7. The method according to claim 6, characterized in that, The input data also includes future visual latent variables to be predicted. The step of inputting the input data into the diffusion transformer of the visual language action model to obtain the action sequence latent variables output by the diffusion transformer includes: The instruction text features, the observed visual latent variables, the current state latent variables, the action sequence latent variables to be predicted, and the future visual latent variables to be predicted are input into the diffusion transformer. The action sequence latent variable to be predicted is diffused through the diffusion transformer, and the future visual latent variable to be predicted is denoised using the key-value cache in the diffusion transformer, so as to obtain the action sequence latent variable and the future visual latent variable output by the diffusion transformer. The method further includes: The future visual latent variables are decoded into predictive videos.

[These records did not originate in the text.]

-- ==== Sys2Proof/Machine/Step.lean ====
section
/-! DEFINITION. One step: one command of the block, one latch of a device, one reset, or waiting (00_scope R18). -/

namespace Sys2Proof.Machine

/-- One step of the machine. -/
def step (s : State) : Host.Outcome State Fault Refusal :=
  match fetch s with
  | .run i t => exec i t
  | .done t => .next t
  | .stop f => .fault f

/-- `s` with the instruction whose bits are `w` (numbered as the opcode table numbers them) where `step` takes its next
instruction (log 7, log 19). -/
def State.withFetchWord (s : State) (nbits w : Nat) : State := placeCode (tableCode nbits w) s

end Sys2Proof.Machine
end

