-- ==== Sys2Proof/Laws/Encoding.lean ====
section
/-! SUPPORT. The fields of a header read back what was put there, and the opcode map finds every row. -/

namespace Sys2Proof

open Sys2Proof.Machine

/-- The bits of a header (30_encoding R71). -/
theorem getLsbD_mkHeader (op : Byte) (f : Bool) (p q : Byte) (i : Nat) :
    (mkHeader op f p q).getLsbD i =
      if i < 8 then q.getLsbD i
      else if i < 16 then p.getLsbD (i - 8)
      else if i < 23 then false
      else if i < 24 then f
      else op.getLsbD (i - 24) := by
  have h1 := BitVec.getLsbD_append (x := op ++ BitVec.ofBool f ++ 0#7 ++ p) (y := q) (i := i)
  have h2 := BitVec.getLsbD_append (x := op ++ BitVec.ofBool f ++ 0#7) (y := p) (i := i - 8)
  have h3 := BitVec.getLsbD_append (x := op ++ BitVec.ofBool f) (y := 0#7) (i := i - 8 - 8)
  have h4 := BitVec.getLsbD_append (x := op) (y := BitVec.ofBool f) (i := i - 8 - 8 - 7)
  have h0 : (mkHeader op f p q).getLsbD i = (op ++ BitVec.ofBool f ++ 0#7 ++ p ++ q).getLsbD i := rfl
  rw [h0, h1, h2, h3, h4]
  by_cases c1 : i < 8
  · simp [c1]
  · by_cases c2 : i < 16
    · simp [c1, c2, show i - 8 < 8 by omega]
    · by_cases c3 : i < 23
      · simp [c1, c2, c3, show ¬ i - 8 < 8 by omega, show i - 8 - 8 < 7 by omega]
      · by_cases c4 : i < 24
        · have : i = 23 := by omega
          subst this; simp
        · simp [c1, c2, c3, c4, show ¬ i - 8 < 8 by omega, show ¬ i - 8 - 8 < 7 by omega,
            show ¬ i - 8 - 8 - 7 < 1 by omega, show i - 8 - 8 - 7 - 1 = i - 24 by omega]

@[simp] theorem hdrOp_mkHeader (op : Byte) (f : Bool) (p q : Byte) : hdrOp (mkHeader op f p q) = op := by
  apply BitVec.eq_of_getLsbD_eq
  intro i hi
  simp [hdrOp, getLsbD_mkHeader, hi, show ¬ 24 + i < 8 by omega, show ¬ 24 + i < 16 by omega, show ¬ 24 + i < 23 by omega]

@[simp] theorem hdrF_mkHeader (op : Byte) (f : Bool) (p q : Byte) : hdrF (mkHeader op f p q) = f := by
  rw [hdrF, getLsbD_mkHeader]; simp

@[simp] theorem hdrRsv_mkHeader (op : Byte) (f : Bool) (p q : Byte) : hdrRsv (mkHeader op f p q) = 0 := by
  apply BitVec.eq_of_getLsbD_eq
  intro i hi
  simp [hdrRsv, getLsbD_mkHeader, hi, show ¬ 16 + i < 8 by omega, show ¬ 16 + i < 16 by omega, show 16 + i < 23 by omega]

@[simp] theorem hdrP_mkHeader (op : Byte) (f : Bool) (p q : Byte) : hdrP (mkHeader op f p q) = p := by
  apply BitVec.eq_of_getLsbD_eq
  intro i hi
  simp [hdrP, getLsbD_mkHeader, hi, show ¬ 8 + i < 8 by omega, show 8 + i < 16 by omega]

@[simp] theorem hdrQ_mkHeader (op : Byte) (f : Bool) (p q : Byte) : hdrQ (mkHeader op f p q) = q := by
  apply BitVec.eq_of_getLsbD_eq
  intro i hi
  simp [hdrQ, getLsbD_mkHeader, hi]

/-- A header is its fields (30_encoding R71). -/
theorem mkHeader_eta {h : Word} (hr : hdrRsv h = 0) : mkHeader (hdrOp h) (hdrF h) (hdrP h) (hdrQ h) = h := by
  apply BitVec.eq_of_getLsbD_eq
  intro i hi
  rw [getLsbD_mkHeader]
  by_cases c1 : i < 8
  · simp [c1, hdrQ]
  · by_cases c2 : i < 16
    · simp [c1, c2, hdrP, show i - 8 < 8 by omega, show 8 + (i - 8) = i by omega]
    · by_cases c3 : i < 23
      · have hb : (hdrRsv h).getLsbD (i - 16) = false := by simp [hr]
        rw [hdrRsv, BitVec.getLsbD_extractLsb', show 16 + (i - 16) = i by omega] at hb
        simpa [c1, c2, c3, show i - 16 < 7 by omega] using hb.symm
      · by_cases c4 : i < 24
        · have : i = 23 := by omega
          subst this; simp [hdrF]
        · simp [c1, c2, c3, c4, hdrOp, show i - 24 < 8 by omega, show 24 + (i - 24) = i by omega]

/-- Every row is found by its own code (30_encoding R81). -/
@[simp] theorem opOf_code (o : Op) : opOf o.code = some o := by cases o <;> rfl

/-- The row found has the code looked for (30_encoding R82). -/
theorem code_of_opOf {b : Byte} {o : Op} (h : opOf b = some o) : o.code = b := by
  have := List.find?_some h
  simpa using this

@[simp] theorem elemWidthOf_code (e : ElemWidth) : elemWidthOf e.code = some e := by cases e <;> rfl

theorem code_of_elemWidthOf {q : Byte} {e : ElemWidth} (h : elemWidthOf q = some e) : e.code = q := by
  apply BitVec.eq_of_toNat_eq
  unfold elemWidthOf at h
  split at h <;> first | (cases h; simp [ElemWidth.code, *]) | cases h

/-- The element width is the number its field holds. -/
theorem toNat_elemCode (e : ElemWidth) : e.code.toNat = e.bits := by cases e <;> rfl

@[simp] theorem length_readRows (k c : Nat) (ws : List Word) : (readRows k c ws).length = k := by
  induction k generalizing ws with
  | zero => rfl
  | succ k ih => simp [readRows, ih]

/-- Rows written out and read back (30_encoding R78). -/
theorem readRows_wordsOf (c : Nat) (rows : List Nat) (h : ∀ r ∈ rows, r < 2 ^ (32 * c)) :
    readRows rows.length c (rows.flatMap (wordsOf c)) = rows := by
  induction rows with
  | nil => rfl
  | cons r rows ih =>
    have hr : wordsVal (wordsOf c r) = r := by
      rw [wordsVal_wordsOf, Nat.mod_eq_of_lt (h r (by simp))]
    simp only [List.length_cons, List.flatMap_cons, readRows]
    rw [List.take_left' (length_wordsOf c r), List.drop_left' (length_wordsOf c r), hr, ih (fun r' hr' => h r' (by simp [hr']))]

/-- Rows read and written out again. -/
theorem wordsOf_readRows (k c : Nat) (ws : List Word) (h : ws.length = k * c) :
    (readRows k c ws).flatMap (wordsOf c) = ws := by
  induction k generalizing ws with
  | zero => simpa [readRows] using (List.length_eq_zero_iff.mp (by simpa using h)).symm
  | succ k ih =>
    have ht : (ws.take c).length = c := by
      rw [List.length_take, h, Nat.min_eq_left]; exact Nat.le_mul_of_pos_left _ (by omega)
    have hd : (ws.drop c).length = k * c := by rw [List.length_drop, h, Nat.succ_mul]; omega
    rw [readRows, List.flatMap_cons, ih _ hd]
    have hw := wordsOf_wordsVal (ws.take c)
    rw [ht] at hw
    rw [hw, List.take_append_drop]

/-- Everything an accepted command frame has passed (60_exceptions R223). -/
theorem decodeCmd_ok {f : CmdFrame} {i : Instr} (h : decodeCmd f = .ok i) :
    ∃ o, opOf (hdrOp f.header) = some o ∧ o.code = hdrOp f.header ∧ headerOk o f.header = true ∧
      frameLen o f = some f.length ∧ readOperands o f.header f.operands = .ok i := by
  unfold decodeCmd at h
  split at h
  · cases h
  · rename_i o ho
    split at h
    · split at h
      · exact ⟨o, ho, code_of_opOf ho, ‹_›, ‹_›, h⟩
      · cases h
    · cases h

/-- Operand words are only ever refused for their length or a reserved field. -/
theorem readOperands_error {o : Op} {h : Word} {ws : List Word} {c : Cause} (hr : readOperands o h ws = .error c) :
    c = .framing ∨ c = .reservedField := by
  cases o <;> simp only [readOperands, readC0, readCXY, readCRECT, readCBRSL, readCBRS, readV, readCWRITE, readBcast,
    readIntensity, readCLIST] at hr <;> (repeat' split at hr) <;> (try simp at hr) <;> (try subst hr) <;> simp

/-- Why a command frame is refused: its opcode is not assigned, or it is and a field or the length is wrong. -/
theorem decodeCmd_error {f : CmdFrame} {c : Cause} (h : decodeCmd f = .error c) :
    (c = .illegalOpcode ∧ opOf (hdrOp f.header) = none) ∨
    ((c = .reservedField ∨ c = .framing) ∧ opOf (hdrOp f.header) ≠ none) := by
  unfold decodeCmd at h
  split at h
  · cases h; exact .inl ⟨rfl, ‹_›⟩
  · rename_i o ho
    refine .inr ⟨?_, by simp [ho]⟩
    split at h
    · split at h
      · exact (readOperands_error h).symm
      · cases h; simp
    · cases h; simp


end Sys2Proof
end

8. A model training device, characterized in that, include: The first acquisition module is used to acquire first training data, the first training data including sample action instructions, and a first sample video and sample action sequence when the executor executes the sample action instructions; The first encoding module is used to encode the first training data through the encoder in the visual language action model to obtain the observed visual latent variable and future visual latent variable corresponding to the first sample video, the current state latent variable and action sequence latent variable corresponding to the sample action sequence, and the instruction text feature corresponding to the sample action instruction. The latent variable prediction module is used to input the observed visual latent variable, the future visual latent variable, the current state latent variable, the action sequence latent variable, and the instruction text features into the diffusion transformer in the visual language action model to obtain the prediction results for the future visual latent variable and the action sequence latent variable. The diffusion transformer is used to restrict the action sequence latent variable from accessing the future visual latent variable during the attention calculation process by using an attention mask. The model training module is used to update the model parameters of the diffusion converter based on the prediction results.

9. An action generation device, characterized in that, include: The second acquisition module is used to acquire action commands as well as the current observation video and current status data of the executor; The second encoding module is used to encode the action instruction, the currently observed video, and the current state data respectively through the encoder in the visual language action model to obtain instruction text features, observed visual latent variables, and current state latent variables. The visual language action model is trained using the model training method as described in any one of claims 1 to 5 above. The latent variable inference module is used to input input data into the diffusion transformer of the visual language action model to obtain the action sequence latent variable output by the diffusion transformer. The input data includes the instruction text features, the observed visual latent variable, the current state latent variable, and the action sequence latent variable to be predicted. The first decoding module is used to decode the latent variables of the action sequence into the action sequence of the actuator.

10. An electronic device, characterized in that, include: Memory, used to store computer programs; A processor for executing a computer program stored in the memory, wherein when the computer program is executed, it implements the method of any one of claims 1-5 or the method of any one of claims 6-7.